Dataset records:
● ● ● ●
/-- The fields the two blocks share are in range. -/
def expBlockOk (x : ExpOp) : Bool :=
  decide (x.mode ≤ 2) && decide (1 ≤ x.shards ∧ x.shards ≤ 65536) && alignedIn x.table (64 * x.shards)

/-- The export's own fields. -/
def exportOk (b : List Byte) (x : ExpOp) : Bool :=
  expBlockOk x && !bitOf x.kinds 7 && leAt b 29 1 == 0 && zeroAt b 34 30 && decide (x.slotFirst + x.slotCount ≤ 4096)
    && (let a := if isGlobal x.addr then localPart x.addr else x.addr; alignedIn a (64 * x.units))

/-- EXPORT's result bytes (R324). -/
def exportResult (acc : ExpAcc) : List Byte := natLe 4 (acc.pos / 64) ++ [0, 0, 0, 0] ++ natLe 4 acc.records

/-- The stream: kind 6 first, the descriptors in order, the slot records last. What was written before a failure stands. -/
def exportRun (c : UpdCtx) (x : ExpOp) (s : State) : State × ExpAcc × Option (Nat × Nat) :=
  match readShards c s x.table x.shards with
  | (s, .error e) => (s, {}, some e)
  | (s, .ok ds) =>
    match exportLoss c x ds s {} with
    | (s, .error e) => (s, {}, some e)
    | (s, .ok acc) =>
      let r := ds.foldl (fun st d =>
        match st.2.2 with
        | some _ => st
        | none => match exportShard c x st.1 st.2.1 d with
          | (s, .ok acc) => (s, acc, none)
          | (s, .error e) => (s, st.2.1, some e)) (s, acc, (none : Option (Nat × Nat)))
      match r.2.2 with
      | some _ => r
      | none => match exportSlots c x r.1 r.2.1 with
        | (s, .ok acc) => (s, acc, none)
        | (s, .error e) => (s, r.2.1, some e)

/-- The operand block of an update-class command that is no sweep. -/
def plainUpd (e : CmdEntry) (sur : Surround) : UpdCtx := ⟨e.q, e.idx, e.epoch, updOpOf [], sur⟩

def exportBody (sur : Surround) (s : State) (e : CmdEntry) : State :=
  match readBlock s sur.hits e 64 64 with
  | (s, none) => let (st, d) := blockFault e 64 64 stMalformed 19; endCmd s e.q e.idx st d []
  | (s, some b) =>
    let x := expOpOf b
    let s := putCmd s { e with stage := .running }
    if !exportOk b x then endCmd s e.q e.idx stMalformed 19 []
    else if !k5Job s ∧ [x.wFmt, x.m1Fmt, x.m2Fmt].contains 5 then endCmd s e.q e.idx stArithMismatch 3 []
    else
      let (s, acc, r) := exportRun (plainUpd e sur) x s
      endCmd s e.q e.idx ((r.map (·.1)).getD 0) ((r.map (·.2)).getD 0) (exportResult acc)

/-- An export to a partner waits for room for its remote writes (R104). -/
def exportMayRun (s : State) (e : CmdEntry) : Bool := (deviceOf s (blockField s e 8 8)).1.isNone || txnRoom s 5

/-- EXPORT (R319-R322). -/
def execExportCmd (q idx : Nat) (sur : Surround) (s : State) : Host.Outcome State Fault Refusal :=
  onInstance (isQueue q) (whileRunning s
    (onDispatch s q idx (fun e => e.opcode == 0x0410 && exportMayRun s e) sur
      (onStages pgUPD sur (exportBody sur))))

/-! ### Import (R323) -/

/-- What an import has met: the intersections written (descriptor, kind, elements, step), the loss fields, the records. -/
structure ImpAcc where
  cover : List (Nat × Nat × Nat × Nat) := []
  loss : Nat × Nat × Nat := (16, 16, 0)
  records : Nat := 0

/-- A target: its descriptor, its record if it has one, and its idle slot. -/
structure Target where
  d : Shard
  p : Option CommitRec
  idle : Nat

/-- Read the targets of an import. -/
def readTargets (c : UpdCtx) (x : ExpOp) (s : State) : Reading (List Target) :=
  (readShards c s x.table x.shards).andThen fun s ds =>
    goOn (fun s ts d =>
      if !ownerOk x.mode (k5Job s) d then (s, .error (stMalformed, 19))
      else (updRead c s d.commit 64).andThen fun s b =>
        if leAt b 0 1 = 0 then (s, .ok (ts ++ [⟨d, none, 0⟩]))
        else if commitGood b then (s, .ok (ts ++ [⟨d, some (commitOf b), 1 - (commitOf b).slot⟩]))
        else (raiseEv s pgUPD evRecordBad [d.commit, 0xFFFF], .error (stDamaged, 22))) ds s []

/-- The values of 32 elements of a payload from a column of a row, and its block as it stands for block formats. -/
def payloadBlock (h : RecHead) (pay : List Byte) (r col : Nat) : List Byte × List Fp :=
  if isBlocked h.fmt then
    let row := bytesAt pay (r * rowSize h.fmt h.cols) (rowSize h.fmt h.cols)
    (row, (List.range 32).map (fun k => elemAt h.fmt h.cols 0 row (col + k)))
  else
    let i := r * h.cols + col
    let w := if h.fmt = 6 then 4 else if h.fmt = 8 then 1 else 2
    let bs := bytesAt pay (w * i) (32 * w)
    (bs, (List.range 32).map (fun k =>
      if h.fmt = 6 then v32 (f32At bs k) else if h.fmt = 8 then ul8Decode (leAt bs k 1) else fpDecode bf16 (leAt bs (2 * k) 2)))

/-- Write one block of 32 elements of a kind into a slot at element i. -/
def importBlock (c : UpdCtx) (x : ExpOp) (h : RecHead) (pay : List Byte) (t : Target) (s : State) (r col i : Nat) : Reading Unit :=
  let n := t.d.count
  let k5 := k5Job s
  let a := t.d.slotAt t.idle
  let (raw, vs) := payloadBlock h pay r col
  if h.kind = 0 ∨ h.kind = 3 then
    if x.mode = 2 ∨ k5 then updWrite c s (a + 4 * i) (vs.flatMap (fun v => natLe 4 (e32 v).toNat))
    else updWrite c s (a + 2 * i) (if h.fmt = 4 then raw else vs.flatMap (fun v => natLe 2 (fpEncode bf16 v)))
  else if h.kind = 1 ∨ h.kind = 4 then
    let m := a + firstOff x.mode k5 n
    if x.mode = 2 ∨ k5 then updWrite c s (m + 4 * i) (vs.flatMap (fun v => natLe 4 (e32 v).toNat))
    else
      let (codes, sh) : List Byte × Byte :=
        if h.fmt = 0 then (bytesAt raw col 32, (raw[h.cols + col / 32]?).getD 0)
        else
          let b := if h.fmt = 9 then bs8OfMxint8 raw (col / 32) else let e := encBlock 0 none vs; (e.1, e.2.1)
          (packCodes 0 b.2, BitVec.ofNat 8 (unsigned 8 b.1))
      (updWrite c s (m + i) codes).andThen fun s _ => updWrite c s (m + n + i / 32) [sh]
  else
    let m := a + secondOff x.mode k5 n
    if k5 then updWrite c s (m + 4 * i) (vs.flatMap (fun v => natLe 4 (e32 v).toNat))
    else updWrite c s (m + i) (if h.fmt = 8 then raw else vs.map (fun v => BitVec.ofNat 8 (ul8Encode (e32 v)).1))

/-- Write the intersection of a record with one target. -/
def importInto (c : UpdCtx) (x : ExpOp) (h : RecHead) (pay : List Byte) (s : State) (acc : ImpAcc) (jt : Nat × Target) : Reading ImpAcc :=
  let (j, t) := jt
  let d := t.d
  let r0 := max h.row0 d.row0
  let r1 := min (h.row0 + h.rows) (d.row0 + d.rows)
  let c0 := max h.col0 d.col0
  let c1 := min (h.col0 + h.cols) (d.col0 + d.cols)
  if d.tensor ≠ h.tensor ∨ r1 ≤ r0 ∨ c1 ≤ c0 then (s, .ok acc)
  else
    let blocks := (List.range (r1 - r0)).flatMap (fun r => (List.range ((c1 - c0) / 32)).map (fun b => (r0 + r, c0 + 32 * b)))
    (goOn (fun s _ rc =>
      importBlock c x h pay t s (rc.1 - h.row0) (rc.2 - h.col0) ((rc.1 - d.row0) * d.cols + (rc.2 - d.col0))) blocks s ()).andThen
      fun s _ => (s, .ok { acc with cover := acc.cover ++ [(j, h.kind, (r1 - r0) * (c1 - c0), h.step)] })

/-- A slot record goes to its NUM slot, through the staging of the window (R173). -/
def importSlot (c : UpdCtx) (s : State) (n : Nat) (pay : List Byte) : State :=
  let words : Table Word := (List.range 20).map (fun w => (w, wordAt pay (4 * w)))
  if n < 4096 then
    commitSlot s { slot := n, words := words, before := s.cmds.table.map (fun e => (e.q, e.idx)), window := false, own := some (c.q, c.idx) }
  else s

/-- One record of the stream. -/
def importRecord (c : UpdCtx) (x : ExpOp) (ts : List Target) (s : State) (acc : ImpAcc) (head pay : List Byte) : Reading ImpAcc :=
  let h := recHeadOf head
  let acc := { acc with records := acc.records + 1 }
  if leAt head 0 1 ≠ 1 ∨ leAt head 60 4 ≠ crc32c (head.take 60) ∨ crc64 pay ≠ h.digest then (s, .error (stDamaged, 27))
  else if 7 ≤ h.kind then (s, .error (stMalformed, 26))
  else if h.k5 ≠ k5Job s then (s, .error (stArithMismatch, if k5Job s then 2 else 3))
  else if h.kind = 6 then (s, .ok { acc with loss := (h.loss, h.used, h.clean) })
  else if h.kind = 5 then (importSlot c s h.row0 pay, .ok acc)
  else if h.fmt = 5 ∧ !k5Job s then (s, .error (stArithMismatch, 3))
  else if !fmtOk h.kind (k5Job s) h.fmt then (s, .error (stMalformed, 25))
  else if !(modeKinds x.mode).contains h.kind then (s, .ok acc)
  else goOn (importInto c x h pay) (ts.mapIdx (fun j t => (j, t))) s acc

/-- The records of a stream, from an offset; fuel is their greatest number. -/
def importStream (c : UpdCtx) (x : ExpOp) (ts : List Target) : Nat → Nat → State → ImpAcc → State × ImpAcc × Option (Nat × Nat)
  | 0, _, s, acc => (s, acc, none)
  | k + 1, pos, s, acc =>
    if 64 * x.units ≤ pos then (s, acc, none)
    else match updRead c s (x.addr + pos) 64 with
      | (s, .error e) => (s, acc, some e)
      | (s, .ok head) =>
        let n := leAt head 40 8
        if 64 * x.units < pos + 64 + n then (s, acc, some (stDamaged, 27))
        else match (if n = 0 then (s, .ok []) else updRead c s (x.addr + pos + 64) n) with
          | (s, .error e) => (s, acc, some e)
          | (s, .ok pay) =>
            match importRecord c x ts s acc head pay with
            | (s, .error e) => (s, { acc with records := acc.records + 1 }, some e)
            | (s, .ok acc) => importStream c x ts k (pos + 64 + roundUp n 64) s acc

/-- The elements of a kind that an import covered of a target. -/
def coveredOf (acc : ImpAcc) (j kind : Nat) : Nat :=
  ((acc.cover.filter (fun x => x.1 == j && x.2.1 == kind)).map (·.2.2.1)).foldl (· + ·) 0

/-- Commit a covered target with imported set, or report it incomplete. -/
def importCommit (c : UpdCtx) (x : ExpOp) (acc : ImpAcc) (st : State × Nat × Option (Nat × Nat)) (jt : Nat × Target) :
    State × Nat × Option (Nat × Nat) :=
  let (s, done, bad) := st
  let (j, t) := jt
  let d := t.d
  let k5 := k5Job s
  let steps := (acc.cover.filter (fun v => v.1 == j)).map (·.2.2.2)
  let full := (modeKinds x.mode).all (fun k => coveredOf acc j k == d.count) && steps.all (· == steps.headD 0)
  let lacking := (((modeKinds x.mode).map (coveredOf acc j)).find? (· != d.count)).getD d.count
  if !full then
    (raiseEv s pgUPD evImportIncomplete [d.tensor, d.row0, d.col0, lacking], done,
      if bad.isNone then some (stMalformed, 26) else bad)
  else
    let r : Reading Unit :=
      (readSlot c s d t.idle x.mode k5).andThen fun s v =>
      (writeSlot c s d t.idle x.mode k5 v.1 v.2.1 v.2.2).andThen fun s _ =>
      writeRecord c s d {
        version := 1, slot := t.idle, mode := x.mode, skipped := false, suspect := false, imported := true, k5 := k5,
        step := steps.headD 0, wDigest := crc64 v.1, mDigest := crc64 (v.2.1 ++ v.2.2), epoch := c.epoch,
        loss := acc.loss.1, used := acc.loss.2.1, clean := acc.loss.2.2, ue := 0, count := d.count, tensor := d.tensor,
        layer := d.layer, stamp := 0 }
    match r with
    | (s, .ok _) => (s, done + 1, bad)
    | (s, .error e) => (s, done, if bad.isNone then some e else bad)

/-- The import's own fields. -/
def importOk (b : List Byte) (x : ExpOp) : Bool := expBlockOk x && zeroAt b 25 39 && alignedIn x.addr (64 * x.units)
● ● ● ●
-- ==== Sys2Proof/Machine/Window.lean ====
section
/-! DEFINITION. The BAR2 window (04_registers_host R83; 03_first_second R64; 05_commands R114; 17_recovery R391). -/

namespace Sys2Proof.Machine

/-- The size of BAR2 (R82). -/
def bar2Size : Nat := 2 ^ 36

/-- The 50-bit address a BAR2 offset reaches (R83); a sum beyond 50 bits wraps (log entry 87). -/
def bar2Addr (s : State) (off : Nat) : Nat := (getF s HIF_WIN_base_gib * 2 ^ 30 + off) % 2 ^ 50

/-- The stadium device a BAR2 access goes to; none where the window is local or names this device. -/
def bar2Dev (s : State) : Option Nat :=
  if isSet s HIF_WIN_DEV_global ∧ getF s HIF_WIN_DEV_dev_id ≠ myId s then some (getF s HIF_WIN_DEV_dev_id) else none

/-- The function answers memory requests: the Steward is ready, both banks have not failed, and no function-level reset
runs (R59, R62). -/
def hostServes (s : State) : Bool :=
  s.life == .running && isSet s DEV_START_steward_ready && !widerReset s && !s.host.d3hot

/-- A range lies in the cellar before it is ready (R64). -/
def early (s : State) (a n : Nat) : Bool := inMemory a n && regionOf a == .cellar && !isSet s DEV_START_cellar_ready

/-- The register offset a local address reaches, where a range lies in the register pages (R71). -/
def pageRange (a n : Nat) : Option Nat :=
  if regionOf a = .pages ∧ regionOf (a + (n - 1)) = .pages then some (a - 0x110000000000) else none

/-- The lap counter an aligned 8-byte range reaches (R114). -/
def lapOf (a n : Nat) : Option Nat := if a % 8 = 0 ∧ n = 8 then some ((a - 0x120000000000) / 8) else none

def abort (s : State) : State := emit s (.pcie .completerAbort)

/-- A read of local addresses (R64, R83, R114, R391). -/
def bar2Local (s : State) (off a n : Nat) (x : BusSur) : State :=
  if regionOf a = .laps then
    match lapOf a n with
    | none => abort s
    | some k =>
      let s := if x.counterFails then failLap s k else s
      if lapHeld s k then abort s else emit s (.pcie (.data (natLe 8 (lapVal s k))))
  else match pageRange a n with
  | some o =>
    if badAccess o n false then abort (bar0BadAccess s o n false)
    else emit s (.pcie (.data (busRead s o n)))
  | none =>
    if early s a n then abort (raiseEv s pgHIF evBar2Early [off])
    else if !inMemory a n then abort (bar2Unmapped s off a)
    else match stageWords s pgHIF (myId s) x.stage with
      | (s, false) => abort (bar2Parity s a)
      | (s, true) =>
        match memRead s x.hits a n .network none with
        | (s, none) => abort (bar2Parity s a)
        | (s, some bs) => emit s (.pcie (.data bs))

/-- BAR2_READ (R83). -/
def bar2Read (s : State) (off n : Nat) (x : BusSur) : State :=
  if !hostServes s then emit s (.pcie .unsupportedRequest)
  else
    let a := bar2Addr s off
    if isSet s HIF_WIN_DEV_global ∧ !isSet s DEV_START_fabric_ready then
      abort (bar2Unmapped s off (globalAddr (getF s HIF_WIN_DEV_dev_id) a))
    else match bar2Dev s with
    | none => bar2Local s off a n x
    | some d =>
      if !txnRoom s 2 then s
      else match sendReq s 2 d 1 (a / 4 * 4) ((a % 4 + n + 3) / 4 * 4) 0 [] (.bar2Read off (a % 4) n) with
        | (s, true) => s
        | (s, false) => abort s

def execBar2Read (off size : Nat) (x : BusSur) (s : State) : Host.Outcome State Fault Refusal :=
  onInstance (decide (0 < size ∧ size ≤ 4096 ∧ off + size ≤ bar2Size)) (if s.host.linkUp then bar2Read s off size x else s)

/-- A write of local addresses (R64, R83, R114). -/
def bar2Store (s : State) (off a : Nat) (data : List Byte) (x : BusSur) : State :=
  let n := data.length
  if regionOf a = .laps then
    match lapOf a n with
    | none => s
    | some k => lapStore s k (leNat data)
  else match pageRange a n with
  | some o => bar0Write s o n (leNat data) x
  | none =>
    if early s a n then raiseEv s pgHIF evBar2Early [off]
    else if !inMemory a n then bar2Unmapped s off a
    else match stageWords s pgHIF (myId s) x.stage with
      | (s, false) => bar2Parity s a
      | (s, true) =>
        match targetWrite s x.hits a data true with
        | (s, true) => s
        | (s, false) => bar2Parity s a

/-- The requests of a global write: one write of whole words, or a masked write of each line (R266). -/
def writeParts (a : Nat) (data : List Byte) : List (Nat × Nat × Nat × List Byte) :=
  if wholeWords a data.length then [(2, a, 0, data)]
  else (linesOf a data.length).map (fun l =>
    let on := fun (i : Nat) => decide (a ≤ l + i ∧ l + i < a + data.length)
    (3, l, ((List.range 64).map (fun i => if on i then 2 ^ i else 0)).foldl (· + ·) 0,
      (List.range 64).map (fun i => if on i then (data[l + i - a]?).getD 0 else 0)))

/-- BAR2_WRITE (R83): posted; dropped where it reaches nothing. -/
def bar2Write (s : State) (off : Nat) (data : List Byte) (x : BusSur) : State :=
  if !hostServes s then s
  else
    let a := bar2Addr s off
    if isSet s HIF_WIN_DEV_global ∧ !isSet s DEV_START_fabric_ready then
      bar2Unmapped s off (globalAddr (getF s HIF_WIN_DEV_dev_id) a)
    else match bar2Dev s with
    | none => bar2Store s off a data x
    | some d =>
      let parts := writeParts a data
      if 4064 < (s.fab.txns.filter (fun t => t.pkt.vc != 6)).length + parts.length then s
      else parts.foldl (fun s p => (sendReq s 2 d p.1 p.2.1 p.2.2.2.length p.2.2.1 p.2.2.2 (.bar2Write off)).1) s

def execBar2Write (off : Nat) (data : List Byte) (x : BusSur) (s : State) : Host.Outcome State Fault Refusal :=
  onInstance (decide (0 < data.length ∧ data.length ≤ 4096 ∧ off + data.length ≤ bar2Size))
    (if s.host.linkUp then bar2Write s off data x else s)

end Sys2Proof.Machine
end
● ● ● ●
*WHAT TO PRODUCE*
From the line holding "records : Nat := 0" to the line holding "def readTargets (c", inclusive, restate each line above exactly as written.

*THE COMPLETED TASK*
  records : Nat := 0

/-- A target: its descriptor, its record if it has one, and its idle slot. -/
structure Target where
  d : Shard
  p : Option CommitRec
  idle : Nat

/-- Read the targets of an import. -/
def readTargets (c : UpdCtx) (x : ExpOp) (s : State) : Reading (List Target) :=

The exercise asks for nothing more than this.